Rechtspraak
Uitspraakdatum
10-10-2022
ECLI
ECLI:NL:TADRAMS:2022:200
Zaaknummer
22-145/A/A
Inhoudsindicatie
Raadsbeslissing; Ongegronde klacht over de advocaat van de wederpartij. De raad acht aannemelijk dat verweerster mondeling een schikkingsvoorstel heeft gedaan, zodat van strijd met gedragsregel 8 geen sprake is. Verder is er onvoldoende grond om de door verweerster aan de rechtbank verzonden e-mail wegens strijd met gedragsregel 27 als tuchtrechtelijk verwijtbaar te bestempelen. Het gaat hier om het nuanceverschil dat het een schikkingsvoorstel betreft dat verweerster ook al tijdens de comparitie van partijen ten overstaan van de rechter heeft gedaan, het niet tussen partijen buiten de rechter om tot stand is gekomen en verweerster de rechtbank gelijk de volgende dag heeft verzocht de bewuste e-mail als niet-verzonden te beschouwen.
Uitspraak
Beslissing van de Raad van Discipline in het ressort Amsterdam
van 10 oktober 2022
in de zaak 22-145/A/A
naar aanleiding van de klacht van:
klaagster
gemachtigde: mr. P.C.J. Twaalfhoven
over:
verweerster
gemachtigde: mr. J. Mencke
1. Verloop van de procedure
1.1 Op 29 maart 2021 heeft klaagster bij de deken van de Orde van Advocaten in het arrondissement Amsterdam (hierna: de deken) een klacht ingediend over verweerster.

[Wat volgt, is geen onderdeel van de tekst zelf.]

/-- The shared groups of a conference in one tick (R204), with the counts of CONF.STATUS. -/
def confGroups (n : Nat) (b : Bytes) (s : State) : State :=
  let g := s.gens.active
  let members := ((membersOf g n).map (·.1)).filter (mayShare g n)
  let key := fun m => groupKey (mgetD g.legs m [])
  let keys := (members.map key).eraseDups
  let s := keys.foldl (groupTick n b members) (modConf n (fun c => { c with groups := mkeep c.groups fun k _ => keys.contains k }) s)
  let share := members.filter fun m => (s.leg m).sharing && (sharedTick s m s.rt.clover.tick).isSome
  modConf n (fun c => { c with sharedGroups := ((share.map key).eraseDups).length, sharing := share.length }) s

/-- Whether every section in use has its poles inside the unit circle, by the triangle of a₁ and a₂ in units of 2⁻²⁸ (R201). -/
def eqStable (b : Bytes) : Bool :=
  (List.range (u8 b 0xE)).all fun i =>
    let a1 := sN b (0x1C + 20 * i) 4
    let a2 := sN b (0x20 + 20 * i) 4
    decide (a2.natAbs < 268435456) && decide ((a1.natAbs : Int) < 268435456 + a2)

/-- A conference's outputs and filter states where its equaliser is not stable: free values (R201) (log 155). -/
def unstableOuts (d : Nat) (c : ConfRun) : ConfRun :=
  { c with
    eq := mall c.eq fun k l => l.zipIdx.map fun q =>
      { q.1 with y1 := Config.openSample d k (4096 + 2 * q.2), y2 := Config.openSample d k (4097 + 2 * q.2) }
    outs := mall c.outs fun k l => match l with
      | [] => []
      | x :: r => (x.1, x.2.zipIdx.map fun v => Config.openSample d k v.2) :: r
    heldOuts := mall c.heldOuts fun k l => l.zipIdx.map fun v => Config.openSample d k v.2 }

/-- The conference's outputs are free where its equaliser is not stable, and stand otherwise (R201). -/
def settleOuts (n : Nat) (b : Bytes) (s : State) : State :=
  if eqStable b then s else modConf n (unstableOuts s.draw.1) s.draw.2

/-- The conference item for the tick before the one in progress (R197 to R205). -/
def confItem (n : Nat) (s : State) : State :=
  match mget s.gens.active.confs n with
  | none => s
  | some b =>
    let x := confTick n b s
    let s := confGroups n b (settleOuts n b (modConf n x.1 s))
    if bit (u8 b 0xF) 0 ∧ u8 b 3 ≠ 0 then
      let s := x.2.1.foldl (fun s m => s.post 0x0680 0 n m) s
      x.2.2.foldl (fun s m => s.post 0x0681 0 n m) s
    else s

/-- The replay of a conference's item after a missed deadline keeps its state and discards its outputs (R142). -/
def confReplayed (n : Nat) (s : State) : State :=
  modConf n (fun c => { c with outs := (s.conf n).outs, groups := (s.conf n).groups }) (confItem n s)

/-- A conference's tick item (R196); it needs members. In service on a core it takes effect with its completion (R138). -/
def execConfItem (t : Time) (conf : Fin 2048) (s : State) : Host.Outcome State Fault Refusal :=
  let s := s.advance t
  done (match serviceOf s (0x2000 + conf.val) with
    | some (o, _) => deferWork o .conf s
    | none => confItem conf.val s)

/-- An expired conference item: every output repeats the last one that an item gave, attenuated for the time since (R174, R198). -/
def confMissed (n : Nat) (s : State) : State :=
  let tick := s.rt.clover.tick
  modConf n (fun c =>
    { c with
      expired := c.expired + 1, lossMs := c.lossMs + 1, inRamp := mall c.inRamp fun _ r => r.tick
      outs := c.heldOuts.foldl (fun q e => mmod q e.1 [] fun l => (tick, scaleBlock (attenuation c.lossMs) e.2) :: l.take 2) c.outs }) s

/-! Activation (R99, R190, R208 to R213). -/

/-- Legs of a cluster whose frames of f ticks complete in tick r of the frame period (R33). -/
def phaseLoad (s : State) (cluster : Option Nat) (f r : Nat) : Nat :=
  let g := s.gens.active
  (s.rt.audio.legs.filter fun e => mget g.legAt e.1 == cluster && u8 (mgetD g.legs e.1 []) 4 == f && e.2.phase % f == r).length

/-- The tick of the frame period at which a new leg's frame completes: one that the fewest such legs of its cluster have, a free one of
these (R33; log 26). -/
def spreadPhase (s : State) (leg f draw : Nat) : Nat :=
  let c := mget s.gens.active.legAt leg
  let loads := (List.range f).map (phaseLoad s c f)
  let least := loads.foldl Nat.min (loads.headD 0)
  let free := (List.range f).filter fun r => loads.getD r 0 == least
  free.getD (draw % Nat.max 1 free.length) 0

/-- A leg starts from its initial state: random RTP start, empty buffer, gains at their values (R33, R99, R179). -/
def startLeg (n : Nat) (b : Bytes) (s : State) : State :=
  let d1 := s.draw
  let d2 := d1.2.draw
  let d3 := d2.2.draw
  let d4 := d3.2.draw
  let still := fun o => let g := gainOf (sN b o 2); ({ g0 := g, g1 := g } : Ramp)
  let up := s.up
  modLeg n (fun _ => {
    d := u16 b 0xC, phase := spreadPhase s n (u8 b 4) d1.1, seq := d2.1 % 65536, ts := d3.1 % 4294967296
    recvRamp := still 0x10, sendRamp := still 0x12, lateAt := up, rtcpAt := up + rtcpDelay (u8 b 0x59) d4.1 }) d4.2

/-- Whether a replacement restarts a leg (R190). -/
def legRestarts (o n : Bytes) : Bool := u8 o 2 != u8 n 2 || u8 o 3 != u8 n 3 || u8 o 4 != u8 n 4

/-- Legs at an activation. -/
def activateLegs (old new : Generation) (s : State) : State :=
  let s := s.modAudio fun a => { a with legs := mkeep a.legs fun k _ => mhas new.legs k }
  new.legs.foldl (fun s e =>
    match mget old.legs e.1 with
    | some o =>
      if legRestarts o e.2 then startLeg e.1 e.2 s
      else modLeg e.1 (fun l => { l with
        recvRamp := l.recvRamp.to (gainOf (sN e.2 0x10 2)) (u16 e.2 0x14)
        sendRamp := l.sendRamp.to (gainOf (sN e.2 0x12 2)) (u16 e.2 0x14) }) s
    | none => startLeg e.1 e.2 s) s

/-- Whether a member contributes, and whether it listens. -/
def memberGains (m : Bytes) : Rat × Rat := (if mayTalk m then 1 else 0, if bit (u8 m 5) 1 then 0 else 1)
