-- ==== Sys2Proof/Machine/Unit.lean ====
section
/-! DEFINITION. What a block's reset, and the loss of its power, leave (R601, R614, R624, R625, R634). -/

namespace Sys2Proof.Machine

/-- A Campion item that was lost: the slice at hand is not coded, or the picture not decoded (R145). -/
def workLost (v : Nat) (s : State) : State :=
  onStream v (fun s =>
    let x := s.vid v
    match x.coding with
    | some c =>
      let table := sliceTable c.taken.block
      let c' := { c with slice := c.slice + 1, row := c.row + (table.getD c.slice (0, 0)).2 }
      if c.slice + 1 = table.length then endPicture v c' c.spent 0 s else modVid v (fun x => { x with coding := some c' }) s
    | none => modVid v (fun x => { x with complete := x.complete.drop 1 }) s) s

/-- Whether an item is work of a video stream. -/
def Item.ofStream (i : Item) : Bool := decide (0x3000 ≤ i.flow) && decide (i.flow < 0x4000)

/-- An item that expired, was shed or was lost: a tick item's leg or conference repeats what it had, once for its tick, and a stream goes on
without the work (R126, R145, R175, R198). -/
def itemMissed (i : Item) (s : State) : State :=
  if i.ofStream then workLost (i.flow - 0x3000) s
  else if i.tickItem && !i.missed then
    if i.flow < 0x2000 then legMissed i.object s else if i.flow < 0x2800 then confMissed i.object s else s
  else s

/-- Tick items that a fault has ended without output, or sent back for a missed deadline, leave their objects as expired items do
(R142, R145). -/
def missLost (old s : State) : State :=
  (old.rt.clover.items.filter fun i => (i.2.tickItem || i.2.ofStream) && match mget s.rt.clover.items i.1 with
    | none => true
    | some j => j.missed && !i.2.missed).foldl (fun s i => itemMissed i.2 s) s

/-- A core fault at a position, with what it does to the object of a tick item (R142, R145). -/
def coreFails (b p cause : Nat) (s : State) : State := missLost s (coreFault b p cause false s)

/-- A core fault of cause 1 to 4, which the row counts from 0 (R142, R145). -/
def execCoreFault (t : Time) (b : Fin 16) (p : Fin 9) (cause : Fin 4) (s : State) : Host.Outcome State Fault Refusal :=
  done (coreFails b.val p.val (cause.val + 1) (s.advance t))

def execCampionEngineFault (t : Time) (e : Fin 9) (s : State) : Host.Outcome State Fault Refusal :=
  let s := s.advance t
  done (missLost s (campionFault (16 + e.val) 6 s))

def execCampionSliceWatchdog (t : Time) (e : Fin 9) (s : State) : Host.Outcome State Fault Refusal :=
  let s := s.advance t
  done (missLost s (campionFault (16 + e.val) 7 s))

/-- An item is dispatched; single-bit errors met on its reads are corrected and counted (R117, R141). -/
def execItemDispatch (t : Time) (b : Fin 36) (p : Fin 9) (corrected : Nat) (s : State) : Host.Outcome State Fault Refusal :=
  let s := s.advance t
  done (missLost s (dispatch b.val p.val (bumpFault 6 corrected s)))

/-- What an item has run takes effect with its completion: all of it, or only its state where its deadline had been missed (R138,
R142). -/
def applyWork (i : Item) (s : State) : State :=
  match i.work with
  | none => s
  | some (.leg x) => if i.missed then atTick (s.rt.clover.tick - 1) (legReplayed i.flow x) s else legItem i.flow x s
  | some .conf => if i.missed then atTick (s.rt.clover.tick - 1) (confReplayed (i.flow - 0x2000)) s else confItem (i.flow - 0x2000) s

/-- Whether an engine's item has work of its own that ends it: a picture, a slice, a frame or a flatten (R228, R269, R284). -/
def engineWork (s : State) (b : Nat) (i : Item) : Bool :=
  decide (16 ≤ b) && decide (b < 30) &&
  (if 0x3000 ≤ i.flow ∧ i.flow < 0x4000 then
      (s.vid (i.flow - 0x3000)).busy || s.rt.video.leaving.any fun e => e.1 == i.flow - 0x3000
    else if 0x4000 ≤ i.flow ∧ i.flow < 0x5000 then
      (s.out (i.flow - 0x4000)).composing.isSome || s.rt.mallow.leaving.any fun e => e.1 == i.flow - 0x4000
    else i.flow == noFlow && (match mget s.rt.mallow.surfaces i.object with
      | some c => !c.ready && c.mark == i.input
      | none => false))

/-- An item completes, an engine's with the row of its work, a core's by the instant before the end of its deadline tick: at that instant it is late (R15, R126, R138). -/
def execItemComplete (t : Time) (b : Fin 36) (p : Fin 9) (s : State) : Host.Outcome State Fault Refusal :=
  let s := s.advance t
  match s.rt.clover.running b.val p.val with
  | none => done s
  | some (_, i) =>
    done (if !s.coreClock || !coreDone s b.val p.val || engineWork s b.val i then s
      else if b.val < 16 ∧ i.past (endedTick s) then coreFails b.val p.val 4 s
      else applyWork i (completeItem b.val p.val s))

/-- The items in service on a block are released without output (R123, R625). -/
def loseItems (b : Nat) (s : State) : State :=
  (List.range 9).foldl (fun s p =>
    match s.rt.clover.running b p with
    | none => s
    | some (o, i) =>
      let up := s.up
      itemMissed i (stopCore b p (s.modClover (Clover.finishDead o i up)))) s

/-- The coding in progress of the streams at an engine place is given up. -/
def abandonCoding (place : Nat) (s : State) : State :=
  let here := fun v => mget s.gens.active.vidAt v == some place
  let s := s.rt.video.vids.foldl (fun s e => if here e.1 && isEncode s.gens.active e.1 then dropCodings e.1 s else s) s
  s.modVideo fun x => { x with leaving := x.leaving.filter fun e =>
    (e.2.coding.toList.map (·.taken.place) ++ e.2.queue.map (·.place)).all fun p => p != place }

/-- The frames in composition at an engine place are given up, and the frames before them are sent again (R152, R287). -/
def abandonFrames (place : Nat) (s : State) : State :=
  ((mkeys s.rt.mallow.outs).filter fun o => mget s.gens.active.outAt o == some place).foldl (fun s o => giveUpFrame o s) s

/-- The MACs lose their links and what they held; settings stay (R601, R614). -/
def resetMacs (s : State) : State :=
  let s := (List.range 4).foldl (fun s p => linkDown p 0 s) s
  let up := s.up
  s.modNet fun n =>
    { n with
      tsQueue := [], rate := (0, 0), nodes := [], redSeq := [], lanFault := [], ringOpen := [], stats := []
      lanHeard := mall n.lanHeard fun _ _ => up, ownHeard := mall n.ownHeard fun _ _ => up, supAt := mall n.supAt fun _ _ => up }

/-- The framers, slip stores and switch start again; settings stay, and the lines realign (R601, R614). -/
def resetTdm (s : State) : State :=
  let up := s.up
  let s := s.rt.tdm.ports.foldl (fun s e =>
    let s := (List.range 29).foldl (fun s c => setDefect (sdhLine e.1) c false s) s
    modSdh e.1 (fun x => { block := x.block, losIn := x.losIn, turned := up }) s) s
  let s := s.rt.tdm.lines.foldl (fun s e => restartLine e.1 (lineOn s e.1) s) s
  let s := s.modTdm fun t => { t with requests := [], written := [], sent := [], bad := [], gather := [], sending := [], counts := [] }
  activateTdm {} s.gens.active s

/-- Sorrel's tables are built again from the active generation (R614, R624). -/
def resetSorrel (s : State) : State := activateFwd {} s.gens.active (s.modFwd fun _ => {})

/-- What a block holds is lost: memories hold zeros, tables stand as initialised (R601, R614, R624, R634). -/
def clearBlock (b : Nat) (s : State) : State :=
  if b < 16 then s.modDsp fun d => { d with cores := mkeep d.cores fun k _ => k / 16 != b, shared := mdel d.shared b }
  else if b < 30 then
    match s.rt.fault.placeOf b with
    | some p => if b < 25 then abandonCoding p s else abandonFrames p s
    | none => s
  else if b = 30 then resetSorrel s
  else if b = 31 then s.modSec fun x => { x with waiting := [] }
  else if b = 32 then s.modRt fun r => { r with zip := [] }
  else if b = 33 then resetTdm s
  else if b = 34 then resetMacs s
  else s

/-- A block's reset: its items are lost, its contents go, and a reset of block 32 truncates the segment in progress (R614, R625). -/
def resetBlock (b : Nat) (s : State) : State :=
  let s := clearBlock b (loseItems ((s.rt.fault.placeOf b).getD b) s)
  if b = 32 ∧ s.rt.recorder.running ∧ s.rt.recorder.seg.isSome then recResume s else s

/-- A unit is re-initialised after its test (R634). -/
def clearUnit (b site : Nat) (s : State) : State :=
  if b < 16 then
    if site = 255 then s.modDsp fun d => { d with shared := mdel d.shared b }
    else s.modDsp fun d => { d with cores := mdel d.cores (b * 16 + site) }
  else if b = 31 then s
  else clearBlock b s

end Sys2Proof.Machine
end

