-- ==== Sys2Proof/Machine/Dsp.lean ====
section
/-! DEFINITION. User partitions: the DSP commands, image loads and activation (R433 to R441). -/

namespace Sys2Proof.Machine

/-- Whether the context pages of a partition fit: those homed on each of its clusters take at most 65,536 words (R433). -/
def pagesFit (flows pages clusters : Nat) : Bool := ceilDiv flows clusters * 2 * pages ≤ 65536

/-- A cluster on which a generation has placed a leg, with its routes, or a conference (R438). -/
def placesOn (g : Generation) (c : Nat) : Bool := (g.legAt ++ g.confAt).any fun e => e.2 == c

/-- DSP.PARTITION (R438). -/
def cmdDspPartition : Cmd where
  code := 0x0C00
  len := len1 32
  gmode := .modify
  fails := fun r _ s =>
    let b := r.params
    let q := u8 b 0
    let map := u16 b 2
    let mine := (List.range 16).filter fun c => bit map c
    let others := mdel s.gens.staged.partitions q
    let taken := others.find? fun e => u16 e.2 2 &&& map != 0
    let placed := mine.find? fun c => placesOn s.gens.active c || match s.gens.armed with
      | some a => placesOn a.gen c
      | none => false
    let total := mine.length + sum (others.map fun e => (clustersOf s.gens.staged e.1).length)
    fldFails b [rng 0 1 0 3, rsv 1 1, rng 4 2 0 4096, rng 6 2 0 1024, msk 8 1 1, rsv 9 7, (0x10, 8, fun v => v % 4096 == 0),
      (0x18, 8, fun v => v % 4096 == 0)] ++
    (if map = 0 then badIf (!mhas s.gens.staged.partitions q) 0
    else
      inUse (taken.map (·.1)) ++ inUse placed ++ failIf (decide (4 < total)) .capacityExceeded 1 ++
      failIf (!pagesFit (u16 b 4) (u16 b 6) mine.length) .capacityExceeded 2 ++
      badIf (u64 b 0x18 != 0 && !inHwin s.rt.dram (u64 b 0x10) (u64 b 0x18)) 0x18)
  run := fun r _ s =>
    let b := r.params
    okWith (s.stage fun g =>
      { g with partitions := if u16 b 2 = 0 then mdel g.partitions (u8 b 0) else mset g.partitions (u8 b 0) (slice b 0 32) })

/-- DSP.LOAD (R439). -/
def cmdDspLoad : Cmd where
  code := 0x0C01
  len := len1 16
  fails := fun r _ s =>
    let b := r.params
    fldFails b [rng 0 1 0 3, rsv 1 3, (8, 8, fun v => v % 64 == 0)] ++ badIf (!inHwin s.rt.dram (u64 b 8) (u32 b 4)) 8 ++
      failIf (s.lifecycle == 4) .deniedLifecycle 4
  run := fun r _ s =>
    let b := r.params
    let src := memRead s.rt.dram.mem (u64 b 8) (u32 b 4)
    let s := s.modDsp fun d => { d with loading := d.loading ++ [(r.slot.val, src)] }
    { status := .pending, st := s.addPending 0x0C01 r.slot.val r }

/-- Length of an image by its header (R434). -/
def imageLen (b : Bytes) : Nat := 128 + 2 * u16 b 0xE + 6 * u16 b 8 + 3 * (u16 b 0xA + u16 b 0xC)

/-- The image offset of the first bad field of a header, if any (R434, R439). -/
def badHeader (b : Bytes) : Option Nat :=
  let checks : List (Bool × Nat) := [(u32 b 0 == 0x4D49594C, 0), (u16 b 4 == 1, 4), (decide (u16 b 6 < 2), 6),
    (decide (16 ≤ u16 b 8) && decide (u16 b 8 ≤ 16384), 8), (decide (u16 b 0xA ≤ 16384), 0xA), (decide (u16 b 0xC ≤ 16384), 0xC),
    (decide (1 ≤ u16 b 0xE) && decide (u16 b 0xE ≤ 256), 0xE), (u32 b 0x10 == imageLen b && b.length == imageLen b, 0x10),
    (u64 b 0x18 == 0, 0x18), (bit (u16 b 6) 0 || allZero (slice b 0x20 96), 0x20)]
  (checks.find? fun x => !x.1).map (·.2)

/-- The digest of an image, its signature taken as zeros (R434). -/
def imageDigestOf (b : Bytes) : Bytes := Config.sha384 (putAt b 0x20 (zeros 96))

/-- Whether an image may be loaded: a signed one verifies; in FIELD_LOCKED it is signed (R434). -/
def imageTrusted (s : State) (b : Bytes) : Bool :=
  if bit (u16 b 6) 0 then
    !s.rt.mgmt.imageDigest.isEmpty && Config.signatureOk (imageDigestOf b) (slice b 0x20 96) s.rt.mgmt.imageDigest
  else s.lifecycle != 3

/-- DSP_LOAD_DONE: the image, free where its source changed, is checked and waits for its boundary (R435, R439; log 46). -/
def execDspLoadDone (t : Time) (slot : Fin 64) (s : State) : Host.Outcome State Fault Refusal :=
  let s := s.advance t
  match s.findPending 0x0C01 slot.val, s.rt.dsp.loading.find? fun x => x.1 == slot.val with
  | some c, some x =>
    let same := memRead s.rt.dram.mem (u64 c.params 8) (u32 c.params 4) == x.2
    let d := s.draw
    let b := if same then x.2 else (List.range x.2.length).map (Config.loadedOctet d.1)
    let s := if same then s else d.2
    let s := s.modDsp fun y => { y with loading := y.loading.erase x }
    match badHeader b with
    | some off => done (s.endPending c .badParam off)
    | none =>
      if imageTrusted s b then
        let up := s.up
        let s := s.modDsp fun y => { y with images := mmod y.images (u8 c.params 0) {} fun m => { m with waiting := some (b, up) } }
        done (s.endPending c .ok 0)
      else done (s.endPending c .authFailed 0)
  | _, _ => done s

/-- DSP.QUERY (R438). -/
def cmdDspQuery : Cmd where
  code := 0x0C02
  len := len1 4
  gmode := .read
  fails := fun r g _ => fldFails r.params [rng 0 1 0 3, rsv 1 3] ++ absentState (mhas g.partitions (u8 r.params 0))
  run := fun r g s => okWith s (mgetD g.partitions (u8 r.params 0) [])

/-- DSP.STATUS (R440). -/
def cmdDspStatus : Cmd where
  code := 0x0C03
  len := len1 4
  fails := fun r _ _ => fldFails r.params [rng 0 1 0 3, rsv 1 3]
  run := fun r _ s =>
    let q := u8 r.params 0
    let m := mgetD s.seen.dsp.images q {}
    let active := s.gens.active
    let on := m.stamp ≠ 0
    let b := m.inForce
    okWith s (block 32 [(0, 1, if m.waiting.isSome then 1 else if on then 2 else 0), (1, 1, (clustersOf active q).length),
      (2, 2, if on then u16 b 0xE else 0), (4, 4, if on then u32 b 0x14 else 0),
      (8, 16, if on then uN (imageDigestOf b) 0 16 else 0), (0x18, 4, m.refusals), (0x1C, 4, m.bad)])

/-- An image comes into force (R435). -/
def putImage (q : Nat) (b : Bytes) (s : State) : State :=
  let n := s.rt.dsp.stamps + 1
  imageEvent q (s.modDsp fun d => { d with
    stamps := n
    images := mmod d.images q {} fun m => { m with inForce := b, stamp := n, waiting := none } })

/-- IMAGE_ACTIVATE: at a boundary, images loaded at least 1 ms before come into force; a core reloads before its next item (R435). -/
def execImageActivate (t : Time) (s : State) : Host.Outcome State Fault Refusal :=
  let s := s.advance t
  if s.atBoundary then
    done (s.rt.dsp.images.foldl (fun s e => match e.2.waiting with
      | some w => if w.2 + tMs ≤ s.up then putImage e.1 w.1 s else s
      | none => s) s)
  else done s

/-- Waiting items of a cluster that leaves a partition expire (R126, R436). -/
def expireCluster (c : Nat) (s : State) : State :=
  (s.rt.clover.items.filter fun i => i.2.waits && i.2.target == c).foldl (fun s i =>
    let up := s.up
    s.modClover fun x => { x with stats := bump x.stats 0x10 }.finishDead i.1 i.2 up) s

/-- The partitions at an activation: a cluster that leaves one expires its items; one that joins one loads its image, and one that
joins none loads firmware, whose words nothing states (R432, R435, R436; log 72). -/
def activateDsp (old new : Generation) (s : State) : State :=
  let moved := (List.range 16).filter fun c => partitionOf old c != partitionOf new c
  let s := moved.foldl (fun s c => if (partitionOf old c).isSome then expireCluster c s else s) s
  let leaves := moved.filter fun c => (partitionOf new c).isNone
  let s := s.modDsp fun d => { d with cores := mall d.cores fun k x => if leaves.contains (k / 16) then { x with prog := [] } else x }
  let joined := moved.filter fun c => (partitionOf new c).isSome
  let s := joined.foldl (fun s c => s.modDsp fun d => { d with
    cores := mall d.cores fun k x => if k / 16 = c then { x with stamp := 0 } else x }) s
  (joined.filterMap fun c => partitionOf new c).eraseDups.foldl (fun s q => imageEvent q s) s

def execDspPartition (r : Request) (s : State) : Host.Outcome State Fault Refusal := execCmd cmdDspPartition r s
def execDspLoad (r : Request) (s : State) : Host.Outcome State Fault Refusal := execCmd cmdDspLoad r s
def execDspQuery (r : Request) (s : State) : Host.Outcome State Fault Refusal := execCmd cmdDspQuery r s
def execDspStatus (r : Request) (s : State) : Host.Outcome State Fault Refusal := execCmd cmdDspStatus r s

end Sys2Proof.Machine
end

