-- ==== Sys2Proof/Machine/Dispatch.lean ====
section
/-! DEFINITION. One arm per command: the one place where a command meets its meaning. -/

namespace Sys2Proof.Machine
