-- ==== Sys2Proof/Certificates/Slice0/Obligations.lean ====
section
/-! DEFINITION. The statements for the provers. -/

open Sys2Proof Sys2Proof.Machine

/-! The queue, the state after reset, and what holds of every step and of every command of Senak. -/

/-- The command at the front of the queue runs on the state with the rest of the queue; an empty queue leaves the device as it is, which is the
model's choice (log 1). -/
def Obligations.StepRunsTheFront : Prop :=
  (∀ (c : Instr) (l : List Instr) (s : State), step { s with pending := c :: l } = exec c { s with pending := l }) ∧
  (∀ s : State, s.pending = [] → step s = .next s)

/-- What reset leaves (R48, R49, R53, R64, R80, R86, R544, R546): generation 1 active, generation 2 staged as its copy, nothing armed or
previous; the registers of BAR0 at their reset values, every slot 0, and every vector masked. -/
def Obligations.ResetValues : Prop :=
  let s := State.reset
  s.pending = [] ∧ s.gens.active.number = 1 ∧ s.gens.staged = { s.gens.active with number := 2 } ∧ s.gens.previous = none ∧
  s.gens.armed = none ∧ s.senak.ready = false ∧ s.senak.safeBoot = false ∧ s.senak.scratch = 0 ∧ s.senak.devFault = 0 ∧
  s.senak.dwinBase = 0 ∧ s.senak.dwinErr = 0 ∧ s.senak.mbxErr = 0 ∧ s.senak.busy = 0 ∧ s.senak.done = 0 ∧ s.senak.irq = 0 ∧
  s.senak.doorbells = [] ∧ s.senak.pending = [] ∧ s.senak.nextSeq = 1 ∧ allZero s.senak.mask = true ∧
  (∀ a, memGet s.senak.slots a = 0) ∧ (∀ v, msixMasked s.senak.pcie v = true) ∧ s.senak.pcie.pba = 0 ∧
  s.senak.evq.base = 0 ∧ s.senak.evq.log2 = 12 ∧ s.senak.evq.holdoff = 0 ∧ s.senak.evq.en = false ∧ s.senak.evq.head = 0 ∧
  s.senak.evq.tail = 0 ∧ s.senak.evq.phase = true ∧ s.senak.evq.lost = 0 ∧ s.rt.time.state = .freeRun ∧ s.rt.time.slew = none ∧
  u8 s.rt.time.servo 0 = 0 ∧ u8 s.rt.time.servo 1 = 0 ∧ s.rt.clover.items = [] ∧ s.snap = none

/-- The state after reset meets the invariant that MemoryStaysCanonical keeps: every addressed memory is canonical. -/
def Obligations.ResetMeetsTheInvariant : Prop :=
  Safe State.reset

/-- Every step keeps every addressed memory canonical: the mailbox slots, host memory as the device knows it, and DRAM (log 12). -/
def Obligations.MemoryStaysCanonical : Prop :=
  ∀ s t : State, Safe s → step s = .next t → Safe t

/-- Every command answers a next state, from every state: none stops the model. What no command undoes: the queue is the sender's; the life
cycle changes only by MGMT.LIFECYCLE, by its row or from its slot, and only as the table of R658 says; an OTP item that is programmed stays programmed, and the anti-rollback counter does not fall (R655, R658, R659). -/
def Obligations.FusesOnlyRise : Prop :=
  ∀ (i : Instr) (s : State), ∃ t, exec i s = .next t ∧
    t.pending = s.pending ∧ s.rt.mgmt.rollback ≤ t.rt.mgmt.rollback ∧ (∀ b, s.rt.mgmt.otp.getLsbD b = true → t.rt.mgmt.otp.getLsbD b = true) ∧
    (t.rt.mgmt.lifecycle = s.rt.mgmt.lifecycle ∨ ((∃ r, i = .mgmtLifecycle r) ∨ ∃ t, i = .doorbellTake t) ∧
      ((s.rt.mgmt.lifecycle = 0 ∧ t.rt.mgmt.lifecycle = 1 ∧ s.rt.mgmt.otp.getLsbD 0 = true ∧ s.rt.mgmt.otp.getLsbD 2 = true) ∨
        (s.rt.mgmt.lifecycle = 1 ∧ t.rt.mgmt.lifecycle = 2) ∨ (s.rt.mgmt.lifecycle = 2 ∧ t.rt.mgmt.lifecycle = 3) ∨
        (s.rt.mgmt.lifecycle < 4 ∧ t.rt.mgmt.lifecycle = 4)))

1.2 Op 17 februari 2022 heeft de raad het klachtdossier met kenmerk 1368752/EJH/AS van de deken ontvangen.
1.3 De klacht is behandeld op de zitting van de raad van 12 september 2022. Klaagster werd op zitting vertegenwoordigd door de heer Van den D (de controller van klaagster) en bijgestaan door haar gemachtigde. Tevens was mr. van den B voor klaagster ter zitting aanwezig. Daarnaast was verweerster aanwezig, bijgestaan door haar gemachtigde. Ook was voor verweerster ter zitting aanwezig haar kantoorgenoot, mr. T. Van de behandeling is proces-verbaal opgemaakt.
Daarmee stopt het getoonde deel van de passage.